VII. Assessment/Evaluation:
By seeing what kind of questions/observations/connections the students are raising
(both as a class and in small groups), I will determine the extent to which students
have attained the instructional objective.
Also, reading their ticket out the door answers will give insight into what the
students have learned, what connections they may have made, and what they are
curious to know more about.
VIII. Differentiation: Individualized Activities: As per IEPs. Students with
written accommodations will be asked to answer two of the three questions for their
ticket out the door, and those with verbal accommodations will be provided with
an opportunity to tell me their wonders instead of writing them.
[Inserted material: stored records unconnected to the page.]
-- ==== Sys2Proof/Machine/Core.lean ====
section
/-! DEFINITION. The machine as the host takes it. -/

def Sys2Proof.core : Host.Core :=
  { State := Sys2Proof.Machine.State, Fault := Sys2Proof.Machine.Fault, Refusal := Sys2Proof.Machine.Refusal,
    step := Sys2Proof.Machine.step, reset := Sys2Proof.Machine.State.reset }
end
IX. Technology: Students will use their iPads to access our daily agenda. The
video on Greek mythology will be shown on the whiteboard using my cooperating
teachers laptop (thank you!).
X. Self-Assessment: I will gauge student interest and enthusiasm during the
lesson. In particular, I am curious as to how they react to the first activity, the
stations at which they will examine the art. I also wonder what kind of discussions
they will have in their small groups after they have seen all the art exhibits.
Then, after the lesson, I will compare my objective with their out the door tickets.